Segment Start: Dataset records

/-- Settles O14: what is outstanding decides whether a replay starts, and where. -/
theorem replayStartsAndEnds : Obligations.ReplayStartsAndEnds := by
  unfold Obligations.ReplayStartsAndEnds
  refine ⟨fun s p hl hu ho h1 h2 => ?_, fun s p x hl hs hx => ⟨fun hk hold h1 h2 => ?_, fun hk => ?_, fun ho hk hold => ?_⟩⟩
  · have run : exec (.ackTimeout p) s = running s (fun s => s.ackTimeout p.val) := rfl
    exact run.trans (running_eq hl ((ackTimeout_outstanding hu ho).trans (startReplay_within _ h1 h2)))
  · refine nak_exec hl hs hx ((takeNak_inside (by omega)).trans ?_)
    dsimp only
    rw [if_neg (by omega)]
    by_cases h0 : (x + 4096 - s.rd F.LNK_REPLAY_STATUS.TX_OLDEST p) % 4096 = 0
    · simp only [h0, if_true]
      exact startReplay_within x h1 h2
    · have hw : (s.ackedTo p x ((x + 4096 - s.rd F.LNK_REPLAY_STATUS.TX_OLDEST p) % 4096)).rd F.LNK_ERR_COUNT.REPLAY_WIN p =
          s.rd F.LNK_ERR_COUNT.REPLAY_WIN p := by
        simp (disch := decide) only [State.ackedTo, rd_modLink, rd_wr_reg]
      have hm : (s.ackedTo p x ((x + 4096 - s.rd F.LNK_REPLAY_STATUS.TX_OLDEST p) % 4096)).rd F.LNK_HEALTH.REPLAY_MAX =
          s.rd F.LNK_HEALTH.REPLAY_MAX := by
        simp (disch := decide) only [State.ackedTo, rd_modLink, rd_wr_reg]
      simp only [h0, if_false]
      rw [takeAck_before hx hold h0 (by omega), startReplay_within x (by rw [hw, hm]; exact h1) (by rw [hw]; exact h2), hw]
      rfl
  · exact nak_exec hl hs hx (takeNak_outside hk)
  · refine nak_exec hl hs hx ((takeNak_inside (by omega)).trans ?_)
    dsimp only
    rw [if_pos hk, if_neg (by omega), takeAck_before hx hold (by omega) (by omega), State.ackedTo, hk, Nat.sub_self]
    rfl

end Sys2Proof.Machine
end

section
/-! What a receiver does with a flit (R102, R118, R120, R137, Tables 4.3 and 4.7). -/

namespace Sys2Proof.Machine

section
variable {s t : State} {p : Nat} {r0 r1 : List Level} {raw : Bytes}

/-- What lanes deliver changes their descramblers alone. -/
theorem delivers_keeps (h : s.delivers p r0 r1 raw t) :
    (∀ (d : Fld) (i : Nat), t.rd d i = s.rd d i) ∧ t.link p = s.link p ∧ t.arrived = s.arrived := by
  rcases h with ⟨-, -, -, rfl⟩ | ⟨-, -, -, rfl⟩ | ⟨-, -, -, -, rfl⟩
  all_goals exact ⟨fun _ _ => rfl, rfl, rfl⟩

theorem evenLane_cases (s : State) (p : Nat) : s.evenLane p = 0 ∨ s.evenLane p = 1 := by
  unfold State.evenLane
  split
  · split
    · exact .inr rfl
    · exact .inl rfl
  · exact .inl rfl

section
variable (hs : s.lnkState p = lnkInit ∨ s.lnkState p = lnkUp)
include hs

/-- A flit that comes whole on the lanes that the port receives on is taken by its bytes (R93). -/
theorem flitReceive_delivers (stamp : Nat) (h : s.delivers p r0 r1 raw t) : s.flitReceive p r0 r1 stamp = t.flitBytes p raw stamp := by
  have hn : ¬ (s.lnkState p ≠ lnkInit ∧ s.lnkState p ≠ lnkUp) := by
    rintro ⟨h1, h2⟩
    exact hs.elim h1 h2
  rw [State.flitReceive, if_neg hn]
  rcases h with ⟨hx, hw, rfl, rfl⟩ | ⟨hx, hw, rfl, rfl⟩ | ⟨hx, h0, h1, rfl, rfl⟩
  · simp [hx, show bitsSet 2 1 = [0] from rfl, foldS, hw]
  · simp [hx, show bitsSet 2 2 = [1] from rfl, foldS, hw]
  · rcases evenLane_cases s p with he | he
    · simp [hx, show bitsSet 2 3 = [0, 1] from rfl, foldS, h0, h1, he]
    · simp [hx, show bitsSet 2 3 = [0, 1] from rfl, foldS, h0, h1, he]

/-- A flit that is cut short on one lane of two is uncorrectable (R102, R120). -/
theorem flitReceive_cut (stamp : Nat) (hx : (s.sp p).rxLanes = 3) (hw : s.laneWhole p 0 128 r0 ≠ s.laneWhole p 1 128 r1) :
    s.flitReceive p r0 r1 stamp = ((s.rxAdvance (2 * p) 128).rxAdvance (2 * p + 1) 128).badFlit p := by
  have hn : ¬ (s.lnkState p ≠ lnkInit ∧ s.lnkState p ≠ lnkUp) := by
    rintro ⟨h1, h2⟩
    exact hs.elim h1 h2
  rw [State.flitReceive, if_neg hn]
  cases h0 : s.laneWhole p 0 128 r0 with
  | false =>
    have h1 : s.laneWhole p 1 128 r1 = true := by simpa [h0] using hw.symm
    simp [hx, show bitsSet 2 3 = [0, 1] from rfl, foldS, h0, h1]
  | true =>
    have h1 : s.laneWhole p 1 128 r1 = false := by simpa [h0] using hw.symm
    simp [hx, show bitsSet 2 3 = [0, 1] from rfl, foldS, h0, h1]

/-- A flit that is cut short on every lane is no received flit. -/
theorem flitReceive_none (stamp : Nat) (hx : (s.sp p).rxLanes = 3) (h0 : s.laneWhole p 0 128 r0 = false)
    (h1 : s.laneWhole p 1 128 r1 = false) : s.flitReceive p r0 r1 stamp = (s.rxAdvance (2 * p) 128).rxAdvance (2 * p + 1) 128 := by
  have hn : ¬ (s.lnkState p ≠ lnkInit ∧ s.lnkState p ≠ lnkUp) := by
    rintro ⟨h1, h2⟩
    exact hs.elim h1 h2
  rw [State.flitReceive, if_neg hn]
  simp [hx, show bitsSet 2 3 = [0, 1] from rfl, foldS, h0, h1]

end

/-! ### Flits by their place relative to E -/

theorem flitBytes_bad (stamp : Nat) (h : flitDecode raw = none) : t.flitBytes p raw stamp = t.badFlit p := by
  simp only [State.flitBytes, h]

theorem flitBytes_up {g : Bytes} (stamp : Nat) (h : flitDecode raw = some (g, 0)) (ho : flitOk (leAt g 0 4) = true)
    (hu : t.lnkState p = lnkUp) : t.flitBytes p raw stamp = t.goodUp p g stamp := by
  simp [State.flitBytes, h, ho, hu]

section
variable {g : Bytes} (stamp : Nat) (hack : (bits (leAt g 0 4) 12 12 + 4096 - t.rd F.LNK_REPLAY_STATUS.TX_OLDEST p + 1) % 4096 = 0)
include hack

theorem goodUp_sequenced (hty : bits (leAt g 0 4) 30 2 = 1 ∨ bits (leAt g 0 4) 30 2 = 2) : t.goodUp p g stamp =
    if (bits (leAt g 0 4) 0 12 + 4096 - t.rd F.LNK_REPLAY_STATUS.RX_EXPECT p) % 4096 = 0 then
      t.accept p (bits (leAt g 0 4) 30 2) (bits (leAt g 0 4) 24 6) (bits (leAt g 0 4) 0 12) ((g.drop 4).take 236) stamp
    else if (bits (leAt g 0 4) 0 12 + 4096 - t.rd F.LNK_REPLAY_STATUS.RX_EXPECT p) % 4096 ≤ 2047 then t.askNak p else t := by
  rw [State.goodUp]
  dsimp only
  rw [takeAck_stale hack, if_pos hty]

Segment End: Dataset records

Prompt ▸ Print, from the entries above, the line with "p.val) := rfl", the line with "all_goals exact ⟨fun _ _ => rfl, rfl, rfl⟩" and all lines between them, exactly and with nothing else.

Exercise answer ▸
  · have run : exec (.ackTimeout p) s = running s (fun s => s.ackTimeout p.val) := rfl
    exact run.trans (running_eq hl ((ackTimeout_outstanding hu ho).trans (startReplay_within _ h1 h2)))
  · refine nak_exec hl hs hx ((takeNak_inside (by omega)).trans ?_)
    dsimp only
    rw [if_neg (by omega)]
    by_cases h0 : (x + 4096 - s.rd F.LNK_REPLAY_STATUS.TX_OLDEST p) % 4096 = 0
    · simp only [h0, if_true]
      exact startReplay_within x h1 h2
    · have hw : (s.ackedTo p x ((x + 4096 - s.rd F.LNK_REPLAY_STATUS.TX_OLDEST p) % 4096)).rd F.LNK_ERR_COUNT.REPLAY_WIN p =
          s.rd F.LNK_ERR_COUNT.REPLAY_WIN p := by
        simp (disch := decide) only [State.ackedTo, rd_modLink, rd_wr_reg]
      have hm : (s.ackedTo p x ((x + 4096 - s.rd F.LNK_REPLAY_STATUS.TX_OLDEST p) % 4096)).rd F.LNK_HEALTH.REPLAY_MAX =
          s.rd F.LNK_HEALTH.REPLAY_MAX := by
        simp (disch := decide) only [State.ackedTo, rd_modLink, rd_wr_reg]
      simp only [h0, if_false]
      rw [takeAck_before hx hold h0 (by omega), startReplay_within x (by rw [hw, hm]; exact h1) (by rw [hw]; exact h2), hw]
      rfl
  · exact nak_exec hl hs hx (takeNak_outside hk)
  · refine nak_exec hl hs hx ((takeNak_inside (by omega)).trans ?_)
    dsimp only
    rw [if_pos hk, if_neg (by omega), takeAck_before hx hold (by omega) (by omega), State.ackedTo, hk, Nat.sub_self]
    rfl

end Sys2Proof.Machine
end

section
/-! What a receiver does with a flit (R102, R118, R120, R137, Tables 4.3 and 4.7). -/

namespace Sys2Proof.Machine

section
variable {s t : State} {p : Nat} {r0 r1 : List Level} {raw : Bytes}

/-- What lanes deliver changes their descramblers alone. -/
theorem delivers_keeps (h : s.delivers p r0 r1 raw t) :
    (∀ (d : Fld) (i : Nat), t.rd d i = s.rd d i) ∧ t.link p = s.link p ∧ t.arrived = s.arrived := by
  rcases h with ⟨-, -, -, rfl⟩ | ⟨-, -, -, rfl⟩ | ⟨-, -, -, -, rfl⟩
  all_goals exact ⟨fun _ _ => rfl, rfl, rfl⟩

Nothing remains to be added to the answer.